Blimey….
Too much to quote.
So much of this is about different objectives. I teach recreational anglers. I’ve stopped mentoring and assessing instructors. I deeply respect the competition casters but I wouldn’t dare suggest a thing to any of them
This has a big influence on what, and how I teach because, in my view, recreational anglers need to expand their range of controlled motion whereas assessment candidates and competition casters are looking to create a narrow, consistently repeatable, range of controlled motion.
It leaves us with a nice easy decision on whether to teach a narrow range of motion first and then widen it or, teach a wide range first and then narrow it. My preference is the latter method.

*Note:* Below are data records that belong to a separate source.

/-- The transition table of R68, row by row; its rows 1 to 15 in order. Every field a row does not name stays. That row 13
holds where REQ_ID has no value is the model's choice (log entry 18). -/
inductive TableStep (s : State) : Instr → State → Prop where
  | row1 : s.state = .idle →
      TableStep s (.start .ok) { s with state := .awaitReadReply, trace := s.readSent .ok :: s.trace }
  | row2 : s.state = .idle →
      TableStep s (.start .err)
        { s with state := .aborted, err := .transportError, trace := s.readSent .err :: s.trace }
  | row3 : s.state = .awaitReadReply →
      TableStep s .timeoutRead { s with state := .aborted, err := .noReply, trace := .noReply :: s.trace }
  | row4 (arb : Arb) (raw : List Byte) (c : Byte) (a : Half) : s.state = .awaitReadReply →
      s.decodes arb raw = .readOk c a →
      TableStep s (.rxRead arb raw)
        { s with
          state := .haveCurrentId, curId := some c, replyAddr := some a, curValid := true,
          trace := .received arb raw :: s.trace }
  | row5 (arb : Arb) (raw : List Byte) (f : FrameFault) : s.state = .awaitReadReply →
      s.decodes arb raw = .invalid f →
      TableStep s (.rxRead arb raw)
        { s with
          state := .aborted, err := .invalidReply,
          reason :=
            (match f with
              | .badLength => .badLength
              | .badArbitrationId => .badArbitrationId
              | .badCommandCode => .badCommandCode
              | .badDirection => .badDirection),
          trace := .received arb raw :: s.trace }
  | row6 (arb : Arb) (raw : List Byte) (e : Byte) : s.state = .awaitReadReply → s.decodes arb raw = .writeEcho e →
      TableStep s (.rxRead arb raw)
        { s with
          state := .aborted, err := .invalidReply, reason := .unexpectedKind,
          trace := .received arb raw :: s.trace }
  | row7 : s.state = .haveCurrentId → TableStep s .declineWrite { s with state := .done }
  | row8 (newId : Int) (tx : TxResult) : s.state = .haveCurrentId → newId < 1 ∨ 32 < newId →
      TableStep s (.proceedWrite newId tx) { s with state := .aborted, err := .invalidArgument }
  | row9 (newId : Int) : s.state = .haveCurrentId → 1 ≤ newId → newId ≤ 32 →
      TableStep s (.proceedWrite newId .ok)
        { s with
          state := .awaitWriteReply, reqId := some (BitVec.ofInt 8 newId), wrIssued := true,
          trace := s.writeSent (BitVec.ofInt 8 newId) .ok :: s.trace }
  | row10 (newId : Int) : s.state = .haveCurrentId → 1 ≤ newId → newId ≤ 32 →
      TableStep s (.proceedWrite newId .err)
        { s with
          state := .aborted, err := .transportError, trace := s.writeSent (BitVec.ofInt 8 newId) .err :: s.trace }
  | row11 : s.state = .awaitWriteReply →
      TableStep s .timeoutWrite { s with state := .aborted, err := .noReply, trace := .noReply :: s.trace }
  | row12 (arb : Arb) (raw : List Byte) (e : Byte) : s.state = .awaitWriteReply →
      s.decodes arb raw = .writeEcho e → s.readReqId = some e →
      TableStep s (.rxWrite arb raw) { s with state := .done, trace := .received arb raw :: s.trace }
  | row13 (arb : Arb) (raw : List Byte) (e : Byte) : s.state = .awaitWriteReply →
      s.decodes arb raw = .writeEcho e → s.readReqId ≠ some e →
      TableStep s (.rxWrite arb raw)
        { s with state := .aborted, err := .writeNotConfirmed, trace := .received arb raw :: s.trace }
  | row14 (arb : Arb) (raw : List Byte) (f : FrameFault) : s.state = .awaitWriteReply →
      s.decodes arb raw = .invalid f →
      TableStep s (.rxWrite arb raw)
        { s with
          state := .aborted, err := .invalidReply,
          reason :=
            (match f with
              | .badLength => .badLength
              | .badArbitrationId => .badArbitrationId
              | .badCommandCode => .badCommandCode
              | .badDirection => .badDirection),
          trace := .received arb raw :: s.trace }
  | row15 (arb : Arb) (raw : List Byte) (c : Byte) (a : Half) : s.state = .awaitWriteReply →
      s.decodes arb raw = .readOk c a →
      TableStep s (.rxWrite arb raw)
        { s with
          state := .aborted, err := .invalidReply, reason := .unexpectedKind,
          trace := .received arb raw :: s.trace }

/-- The bus accesses of the present run so far, newest first, are a sequence R40 allows and that fits the registers: which
request was sent, which reply was received, and what was decoded from it. -/
inductive RunAccesses (s : State) : List BusEvent → Prop where
  | idle : s.state = .idle → RunAccesses s []
  | reading : s.state = .awaitReadReply → RunAccesses s [s.readSent .ok]
  | read (arb : Arb) (raw : List Byte) : s.state = .haveCurrentId → s.readReplyFrame arb raw →
      RunAccesses s [.received arb raw, s.readSent .ok]
  | writing (arb : Arb) (raw : List Byte) (r : Byte) : s.state = .awaitWriteReply → s.readReplyFrame arb raw →
      s.reqId = some r → RunAccesses s [s.writeSent r .ok, .received arb raw, s.readSent .ok]
  | declined (arb : Arb) (raw : List Byte) : s.state = .done → s.wrIssued = false → s.readReplyFrame arb raw →
      RunAccesses s [.received arb raw, s.readSent .ok]
  | confirmed (arb : Arb) (raw : List Byte) (r : Byte) (arb' : Arb) (raw' : List Byte) : s.state = .done →
      s.wrIssued = true → s.readReplyFrame arb raw → s.reqId = some r → s.confirmingFrame arb' raw' →
      RunAccesses s [.received arb' raw', s.writeSent r .ok, .received arb raw, s.readSent .ok]
  | readNotSent : s.state = .aborted → s.err = .transportError → s.curValid = false →
      RunAccesses s [s.readSent .err]
  | readUnanswered : s.state = .aborted → s.err = .noReply → s.curValid = false →
      RunAccesses s [.noReply, s.readSent .ok]
  | readRejected (arb : Arb) (raw : List Byte) : s.state = .aborted → s.err = .invalidReply → s.curValid = false →
      (∀ c a, s.decodes arb raw ≠ .readOk c a) → RunAccesses s [.received arb raw, s.readSent .ok]
  | outOfRange (arb : Arb) (raw : List Byte) : s.state = .aborted → s.err = .invalidArgument →
      s.readReplyFrame arb raw → RunAccesses s [.received arb raw, s.readSent .ok]
  | writeNotSent (arb : Arb) (raw : List Byte) (r : Byte) : s.state = .aborted → s.err = .transportError →
      s.readReplyFrame arb raw → 1 ≤ r.toNat → r.toNat ≤ 32 →
      RunAccesses s [s.writeSent r .err, .received arb raw, s.readSent .ok]
  | writeUnanswered (arb : Arb) (raw : List Byte) (r : Byte) : s.state = .aborted → s.err = .noReply →
      s.readReplyFrame arb raw → s.reqId = some r →
      RunAccesses s [.noReply, s.writeSent r .ok, .received arb raw, s.readSent .ok]
  | writeRejected (arb : Arb) (raw : List Byte) (r : Byte) (arb' : Arb) (raw' : List Byte) : s.state = .aborted →
      s.err = .invalidReply ∨ s.err = .writeNotConfirmed → s.readReplyFrame arb raw → s.reqId = some r →
      ¬ s.confirmingFrame arb' raw' →
      RunAccesses s [.received arb' raw', s.writeSent r .ok, .received arb raw, s.readSent .ok]

/-- The invariant of the block: the registers keep to R16 to R21 and the present run's bus accesses to R40. -/
structure BlockInv (s : State) : Prop where
  regs : RegsInv s
  accesses : RunAccesses s (runTrace s.trace)

/-- A frame the block may hand over: the read request, or a write request for an identifier in 1..32 (R54, R103). -/
def legalRequest (p : Payload) : Bool :=
  decide (p = readRequest) ||
    (decide (p = writeRequest p.b7) && decide (1 ≤ p.b7.toNat) && decide (p.b7.toNat ≤ 32))

/-- Every frame ever handed over was a legal request at CFG_ARB_ID (R37, R54, R59). -/
def OnlyLegalSent (s : State) : Prop :=
  ∀ arb p tx, .sent arb p tx ∈ s.trace → arb = s.cfgArbId ∧ legalRequest p = true

/-- Two states with equal registers and parameters; the model's own fields are left out. -/
def sameRegs (s t : State) : Prop :=
  { s with fcOut := none, trace := [], inputs := [] } = { t with fcOut := none, trace := [], inputs := [] }

/-- Outcomes that a reader of the registers cannot tell apart. -/
def sameOutcome : Host.Outcome State Fault Refusal → Host.Outcome State Fault Refusal → Prop
  | .next s, .next t => sameRegs s t
  | .fault f, .fault g => f = g
  | .refused r, .refused q => r = q
  | _, _ => False

/-! ## Assumptions on the surroundings (R98): for claims to name; the step builds none of them in. Assumption (2) is a
property of every row: none writes a parameter. -/

/-- The row of RX or TIMEOUT. -/
def isEventRow : Instr → Bool
  | .rxRead _ _ => true
  | .rxWrite _ _ => true
  | .timeoutRead => true
  | .timeoutWrite => true
  | .encRd => false
  | .encWr _ => false
  | .decRplyReadOk _ _ _ => false
  | .decRplyWriteEcho _ _ _ => false
  | .decRplyInvalid _ _ _ => false
  | .start _ => false
  | .proceedWrite _ _ => false
  | .declineWrite => false
  | .reset => false

/-- R98 (1): the transport delivers only in answer to a receive the block started. -/
def Solicited (s : State) (i : Instr) : Prop := isEventRow i = true → s.pendingRecv ≠ none

/-- R98 (5): the transport answers the pending receive within the next `k` inputs. -/
def AnsweredWithin (k : Nat) (s : State) : Prop :=
  s.pendingRecv ≠ none → ∃ x ∈ s.inputs.take k, ∃ i, decode s.state x = .instr i ∧ isEventRow i = true

/-- R98 (3): while a receive is pending, nobody else sends on or receives from the bus handle. -/
def ExclusiveHandle (s : State) (x : Input) : Prop := s.pendingRecv ≠ none → ∀ access, x ≠ .otherUser access

/-- R98 (4): the transport does not hand the block its own transmitted frame, of this run or an earlier one. It is the
frame's origin that counts: the remote node's echo has the bytes of the write request and is no own frame (R62). -/
def NotOwnFrame (x : Input) : Prop := ∀ arb p, x ≠ .ownFrame arb p

end Sys2Proof.Machine
end

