/-! `State.setFcOut` -/

@[simp] theorem State.setFcOut_state (r : FcResult) (s : State) : (s.setFcOut r).state = s.state := rfl
@[simp] theorem State.setFcOut_err (r : FcResult) (s : State) : (s.setFcOut r).err = s.err := rfl
@[simp] theorem State.setFcOut_reason (r : FcResult) (s : State) : (s.setFcOut r).reason = s.reason := rfl
@[simp] theorem State.setFcOut_curValid (r : FcResult) (s : State) : (s.setFcOut r).curValid = s.curValid := rfl
@[simp] theorem State.setFcOut_curId (r : FcResult) (s : State) : (s.setFcOut r).curId = s.curId := rfl
@[simp] theorem State.setFcOut_replyAddr (r : FcResult) (s : State) : (s.setFcOut r).replyAddr = s.replyAddr := rfl
@[simp] theorem State.setFcOut_wrIssued (r : FcResult) (s : State) : (s.setFcOut r).wrIssued = s.wrIssued := rfl
@[simp] theorem State.setFcOut_reqId (r : FcResult) (s : State) : (s.setFcOut r).reqId = s.reqId := rfl
@[simp] theorem State.setFcOut_cfgArbId (r : FcResult) (s : State) : (s.setFcOut r).cfgArbId = s.cfgArbId := rfl
@[simp] theorem State.setFcOut_cfgIdMask (r : FcResult) (s : State) : (s.setFcOut r).cfgIdMask = s.cfgIdMask := rfl
@[simp] theorem State.setFcOut_respTimeout (r : FcResult) (s : State) : (s.setFcOut r).respTimeout = s.respTimeout := rfl
@[simp] theorem State.setFcOut_fcOut (r : FcResult) (s : State) : (s.setFcOut r).fcOut = some r := rfl
@[simp] theorem State.setFcOut_trace (r : FcResult) (s : State) : (s.setFcOut r).trace = s.trace := rfl
@[simp] theorem State.setFcOut_inputs (r : FcResult) (s : State) : (s.setFcOut r).inputs = s.inputs := rfl

/-! `State.busSend` -/

@[simp] theorem State.busSend_state (p : Payload) (tx : TxResult) (s : State) : (s.busSend p tx).state = s.state := rfl
@[simp] theorem State.busSend_err (p : Payload) (tx : TxResult) (s : State) : (s.busSend p tx).err = s.err := rfl
@[simp] theorem State.busSend_reason (p : Payload) (tx : TxResult) (s : State) : (s.busSend p tx).reason = s.reason := rfl
@[simp] theorem State.busSend_curValid (p : Payload) (tx : TxResult) (s : State) : (s.busSend p tx).curValid = s.curValid := rfl
@[simp] theorem State.busSend_curId (p : Payload) (tx : TxResult) (s : State) : (s.busSend p tx).curId = s.curId := rfl
@[simp] theorem State.busSend_replyAddr (p : Payload) (tx : TxResult) (s : State) : (s.busSend p tx).replyAddr = s.replyAddr := rfl
@[simp] theorem State.busSend_wrIssued (p : Payload) (tx : TxResult) (s : State) : (s.busSend p tx).wrIssued = s.wrIssued := rfl
@[simp] theorem State.busSend_reqId (p : Payload) (tx : TxResult) (s : State) : (s.busSend p tx).reqId = s.reqId := rfl
@[simp] theorem State.busSend_cfgArbId (p : Payload) (tx : TxResult) (s : State) : (s.busSend p tx).cfgArbId = s.cfgArbId := rfl
@[simp] theorem State.busSend_cfgIdMask (p : Payload) (tx : TxResult) (s : State) : (s.busSend p tx).cfgIdMask = s.cfgIdMask := rfl
@[simp] theorem State.busSend_respTimeout (p : Payload) (tx : TxResult) (s : State) : (s.busSend p tx).respTimeout = s.respTimeout := rfl
@[simp] theorem State.busSend_fcOut (p : Payload) (tx : TxResult) (s : State) : (s.busSend p tx).fcOut = s.fcOut := rfl
@[simp] theorem State.busSend_trace (p : Payload) (tx : TxResult) (s : State) : (s.busSend p tx).trace = .sent s.cfgArbId p tx :: s.trace := rfl
@[simp] theorem State.busSend_inputs (p : Payload) (tx : TxResult) (s : State) : (s.busSend p tx).inputs = s.inputs := rfl

/-! `State.busRecv` -/

@[simp] theorem State.busRecv_state (rxArb : Arb) (raw : List Byte) (s : State) : (s.busRecv rxArb raw).state = s.state := rfl
@[simp] theorem State.busRecv_err (rxArb : Arb) (raw : List Byte) (s : State) : (s.busRecv rxArb raw).err = s.err := rfl
@[simp] theorem State.busRecv_reason (rxArb : Arb) (raw : List Byte) (s : State) : (s.busRecv rxArb raw).reason = s.reason := rfl
@[simp] theorem State.busRecv_curValid (rxArb : Arb) (raw : List Byte) (s : State) : (s.busRecv rxArb raw).curValid = s.curValid := rfl
@[simp] theorem State.busRecv_curId (rxArb : Arb) (raw : List Byte) (s : State) : (s.busRecv rxArb raw).curId = s.curId := rfl
@[simp] theorem State.busRecv_replyAddr (rxArb : Arb) (raw : List Byte) (s : State) : (s.busRecv rxArb raw).replyAddr = s.replyAddr := rfl
@[simp] theorem State.busRecv_wrIssued (rxArb : Arb) (raw : List Byte) (s : State) : (s.busRecv rxArb raw).wrIssued = s.wrIssued := rfl
@[simp] theorem State.busRecv_reqId (rxArb : Arb) (raw : List Byte) (s : State) : (s.busRecv rxArb raw).reqId = s.reqId := rfl
@[simp] theorem State.busRecv_cfgArbId (rxArb : Arb) (raw : List Byte) (s : State) : (s.busRecv rxArb raw).cfgArbId = s.cfgArbId := rfl
@[simp] theorem State.busRecv_cfgIdMask (rxArb : Arb) (raw : List Byte) (s : State) : (s.busRecv rxArb raw).cfgIdMask = s.cfgIdMask := rfl
@[simp] theorem State.busRecv_respTimeout (rxArb : Arb) (raw : List Byte) (s : State) : (s.busRecv rxArb raw).respTimeout = s.respTimeout := rfl
@[simp] theorem State.busRecv_fcOut (rxArb : Arb) (raw : List Byte) (s : State) : (s.busRecv rxArb raw).fcOut = s.fcOut := rfl
@[simp] theorem State.busRecv_trace (rxArb : Arb) (raw : List Byte) (s : State) : (s.busRecv rxArb raw).trace = .received rxArb raw :: s.trace := rfl
@[simp] theorem State.busRecv_inputs (rxArb : Arb) (raw : List Byte) (s : State) : (s.busRecv rxArb raw).inputs = s.inputs := rfl

/-! `State.busTimeout` -/

@[simp] theorem State.busTimeout_state (s : State) : s.busTimeout.state = s.state := rfl
@[simp] theorem State.busTimeout_err (s : State) : s.busTimeout.err = s.err := rfl
@[simp] theorem State.busTimeout_reason (s : State) : s.busTimeout.reason = s.reason := rfl
@[simp] theorem State.busTimeout_curValid (s : State) : s.busTimeout.curValid = s.curValid := rfl
@[simp] theorem State.busTimeout_curId (s : State) : s.busTimeout.curId = s.curId := rfl
@[simp] theorem State.busTimeout_replyAddr (s : State) : s.busTimeout.replyAddr = s.replyAddr := rfl
@[simp] theorem State.busTimeout_wrIssued (s : State) : s.busTimeout.wrIssued = s.wrIssued := rfl
@[simp] theorem State.busTimeout_reqId (s : State) : s.busTimeout.reqId = s.reqId := rfl
@[simp] theorem State.busTimeout_cfgArbId (s : State) : s.busTimeout.cfgArbId = s.cfgArbId := rfl
@[simp] theorem State.busTimeout_cfgIdMask (s : State) : s.busTimeout.cfgIdMask = s.cfgIdMask := rfl
@[simp] theorem State.busTimeout_respTimeout (s : State) : s.busTimeout.respTimeout = s.respTimeout := rfl
@[simp] theorem State.busTimeout_fcOut (s : State) : s.busTimeout.fcOut = s.fcOut := rfl
@[simp] theorem State.busTimeout_trace (s : State) : s.busTimeout.trace = .noReply :: s.trace := rfl
@[simp] theorem State.busTimeout_inputs (s : State) : s.busTimeout.inputs = s.inputs := rfl

/-! `State.raise` -/

@[simp] theorem State.raise_state (e : SeqError) (s : State) : (s.raise e).state = .aborted := rfl
@[simp] theorem State.raise_err (e : SeqError) (s : State) : (s.raise e).err = e.toErr := rfl
@[simp] theorem State.raise_reason (e : SeqError) (s : State) : (s.raise e).reason = e.reasonAfter s.reason := rfl
@[simp] theorem State.raise_curValid (e : SeqError) (s : State) : (s.raise e).curValid = s.curValid := rfl
@[simp] theorem State.raise_curId (e : SeqError) (s : State) : (s.raise e).curId = s.curId := rfl
@[simp] theorem State.raise_replyAddr (e : SeqError) (s : State) : (s.raise e).replyAddr = s.replyAddr := rfl
@[simp] theorem State.raise_wrIssued (e : SeqError) (s : State) : (s.raise e).wrIssued = s.wrIssued := rfl
@[simp] theorem State.raise_reqId (e : SeqError) (s : State) : (s.raise e).reqId = s.reqId := rfl
@[simp] theorem State.raise_cfgArbId (e : SeqError) (s : State) : (s.raise e).cfgArbId = s.cfgArbId := rfl
@[simp] theorem State.raise_cfgIdMask (e : SeqError) (s : State) : (s.raise e).cfgIdMask = s.cfgIdMask := rfl
@[simp] theorem State.raise_respTimeout (e : SeqError) (s : State) : (s.raise e).respTimeout = s.respTimeout := rfl
@[simp] theorem State.raise_fcOut (e : SeqError) (s : State) : (s.raise e).fcOut = s.fcOut := rfl
@[simp] theorem State.raise_trace (e : SeqError) (s : State) : (s.raise e).trace = s.trace := rfl
@[simp] theorem State.raise_inputs (e : SeqError) (s : State) : (s.raise e).inputs = s.inputs := rfl

/-! `State.clearRegs` -/

@[simp] theorem State.clearRegs_state (s : State) : s.clearRegs.state = .idle := rfl
@[simp] theorem State.clearRegs_err (s : State) : s.clearRegs.err = .noError := rfl
@[simp] theorem State.clearRegs_reason (s : State) : s.clearRegs.reason = .noReason := rfl
@[simp] theorem State.clearRegs_curValid (s : State) : s.clearRegs.curValid = false := rfl
@[simp] theorem State.clearRegs_curId (s : State) : s.clearRegs.curId = none := rfl
@[simp] theorem State.clearRegs_replyAddr (s : State) : s.clearRegs.replyAddr = none := rfl
@[simp] theorem State.clearRegs_wrIssued (s : State) : s.clearRegs.wrIssued = false := rfl
@[simp] theorem State.clearRegs_reqId (s : State) : s.clearRegs.reqId = none := rfl
@[simp] theorem State.clearRegs_cfgArbId (s : State) : s.clearRegs.cfgArbId = s.cfgArbId := rfl
@[simp] theorem State.clearRegs_cfgIdMask (s : State) : s.clearRegs.cfgIdMask = s.cfgIdMask := rfl
@[simp] theorem State.clearRegs_respTimeout (s : State) : s.clearRegs.respTimeout = s.respTimeout := rfl
@[simp] theorem State.clearRegs_fcOut (s : State) : s.clearRegs.fcOut = s.fcOut := rfl
@[simp] theorem State.clearRegs_trace (s : State) : s.clearRegs.trace = s.trace := rfl
@[simp] theorem State.clearRegs_inputs (s : State) : s.clearRegs.inputs = s.inputs := rfl

/-! `State.markReset` -/

@[simp] theorem State.markReset_state (s : State) : s.markReset.state = s.state := rfl
@[simp] theorem State.markReset_err (s : State) : s.markReset.err = s.err := rfl
@[simp] theorem State.markReset_reason (s : State) : s.markReset.reason = s.reason := rfl
@[simp] theorem State.markReset_curValid (s : State) : s.markReset.curValid = s.curValid := rfl
@[simp] theorem State.markReset_curId (s : State) : s.markReset.curId = s.curId := rfl
@[simp] theorem State.markReset_replyAddr (s : State) : s.markReset.replyAddr = s.replyAddr := rfl
@[simp] theorem State.markReset_wrIssued (s : State) : s.markReset.wrIssued = s.wrIssued := rfl
@[simp] theorem State.markReset_reqId (s : State) : s.markReset.reqId = s.reqId := rfl
@[simp] theorem State.markReset_cfgArbId (s : State) : s.markReset.cfgArbId = s.cfgArbId := rfl
@[simp] theorem State.markReset_cfgIdMask (s : State) : s.markReset.cfgIdMask = s.cfgIdMask := rfl
@[simp] theorem State.markReset_respTimeout (s : State) : s.markReset.respTimeout = s.respTimeout := rfl
@[simp] theorem State.markReset_fcOut (s : State) : s.markReset.fcOut = s.fcOut := rfl
@[simp] theorem State.markReset_trace (s : State) : s.markReset.trace = .resetMark :: s.trace := rfl
@[simp] theorem State.markReset_inputs (s : State) : s.markReset.inputs = s.inputs := rfl

/-! `State.giveFirst` -/

@[simp] theorem State.giveFirst_state (x : Input) (s : State) : (s.giveFirst x).state = s.state := rfl
@[simp] theorem State.giveFirst_err (x : Input) (s : State) : (s.giveFirst x).err = s.err := rfl
@[simp] theorem State.giveFirst_reason (x : Input) (s : State) : (s.giveFirst x).reason = s.reason := rfl
@[simp] theorem State.giveFirst_curValid (x : Input) (s : State) : (s.giveFirst x).curValid = s.curValid := rfl
@[simp] theorem State.giveFirst_curId (x : Input) (s : State) : (s.giveFirst x).curId = s.curId := rfl
@[simp] theorem State.giveFirst_replyAddr (x : Input) (s : State) : (s.giveFirst x).replyAddr = s.replyAddr := rfl
@[simp] theorem State.giveFirst_wrIssued (x : Input) (s : State) : (s.giveFirst x).wrIssued = s.wrIssued := rfl
@[simp] theorem State.giveFirst_reqId (x : Input) (s : State) : (s.giveFirst x).reqId = s.reqId := rfl
@[simp] theorem State.giveFirst_cfgArbId (x : Input) (s : State) : (s.giveFirst x).cfgArbId = s.cfgArbId := rfl
@[simp] theorem State.giveFirst_cfgIdMask (x : Input) (s : State) : (s.giveFirst x).cfgIdMask = s.cfgIdMask := rfl
@[simp] theorem State.giveFirst_respTimeout (x : Input) (s : State) : (s.giveFirst x).respTimeout = s.respTimeout := rfl
@[simp] theorem State.giveFirst_fcOut (x : Input) (s : State) : (s.giveFirst x).fcOut = s.fcOut := rfl
@[simp] theorem State.giveFirst_trace (x : Input) (s : State) : (s.giveFirst x).trace = s.trace := rfl
@[simp] theorem State.giveFirst_inputs (x : Input) (s : State) : (s.giveFirst x).inputs = x :: s.inputs := rfl

end Sys2Proof.Machine
end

i have said many times on here that I don’t see the competition accuracy casting stroke as being the ideal objective for a recreational caster. I certainly don’t fish like that anyway. Nor do I believe the standard demo of a PULD or a false cast cycle, read in a book, accepted as a pass in an assessment or performed at a show is an ideal model for a recreational caster. They may be an end point for some but they are nevertheless just one very formal expression of a vast range of possible movements. So, I don’t teach it.
However, casters who are self learning read the books, see these formal demos on YouTube and social media and that’s what they try to copy. Of course they do, why would they do anything else ? The results are highly predictable. Feet anchored to the ground, body freezing, big loops on the BC and a whacked FC. You’ll see it every day on lakes and rivers everywhere. If you ask someone to demo their casting in a lesson it’s this just off vertical, feet together, up down, stroke that you’ll see. Most instructors John, still teach it, some organisations actively promote this to prospective instructor candidates as the recommended way…most commonly with the same results.
If someone afflicted with this idea of the ideal stroke ever comes for a lesson, we are left with another nice easy decision…do we directly address the faults we see so that they can reproduce the demo casting stroke more accurately or do we address the faults we see so that they can expand their range of control. I do the latter here.
Most of the goofs we observe are very easily remedied when a caster learns to look. So, my principal overriding objective in using the line as a cue early in the learning process is to begin to train the caster to look. If we’re using side casting as a start place it’s because I want them to be able to look both ways. The added benefit is that this is going help them to begin to filter the useful sensory cues from the not so useful when they get onto that riverbank. Connecting what you see with what you do comes next.
This look both ways start point will eventually take a caster up into vertical and over the other side. At or around the vertical we may well stop looking too, I definitely don’t always look at my BC when I fish but, it’s nice to know I have the option.
In this process they are going to have learn to change their whole body position in order to maintain control of the loop. This too is relevant to casting on the water because it’s unlikely to be as forgiving to stance as a cricket pitch.
I use targets too because, as Paul correctly points out, the whole purpose of the cast is to get the fly into a particular spot. I would like my caster to be able to place that fly as close to that target in as many different ways as possible not just one. However, I don’t introduce the target until there is good loop control through multiple planes and trajectories.
I hope my lesson prepares a caster for the kinds of environment in which they’re going to fish because that way the lesson is aligned with my casters objectives, motivations and needs. If I teach them something else I’ll lose them.
For me a cue is just a source of information.
A cue may be used to guide what you decide to do next. For our caster on the bank, the fish is a cue, our optical system estimating the distance we might have to cast. The current is a cue triggering a judgement on where to put the fly to cover the fish. In contrast, birdsong, or a plane overhead, whilst still being a source of information contains no useful information in the context of our cast so we filter it out.
A cue may also be a reference point to check whether what you decided to do gave you what you wanted. Did you judge the distance right, did the current work as you expected. In most cases a caster will review these decisions by observing what happened to the line either during flight or after it’s down. This knowledge of results is going to trigger a change in performance and the cycle goes on.
The better the information you have, the more likely your performance will meet your objective. (This is true for teaching just as it is for casting)
. In casting, experts already know what are the richest sources of relevant information, novices don’t and, sometimes, they filter out the good ones with the bad. We can help them avoid this by keeping them focussed on the most powerful sensory cues and away from the weakest.
We are a cue for our students, we are a source of visual information to copy, we give audible coaching cues or clue cues. We create visualisation cues. I’ve thought long about how I use analogies, which I love, and discovered I use them astonishingly rarely…haven’t worked out why yet. We mix this up, just as Graeme says, to meet the specific needs of our casters…that’s what I try to do anyway.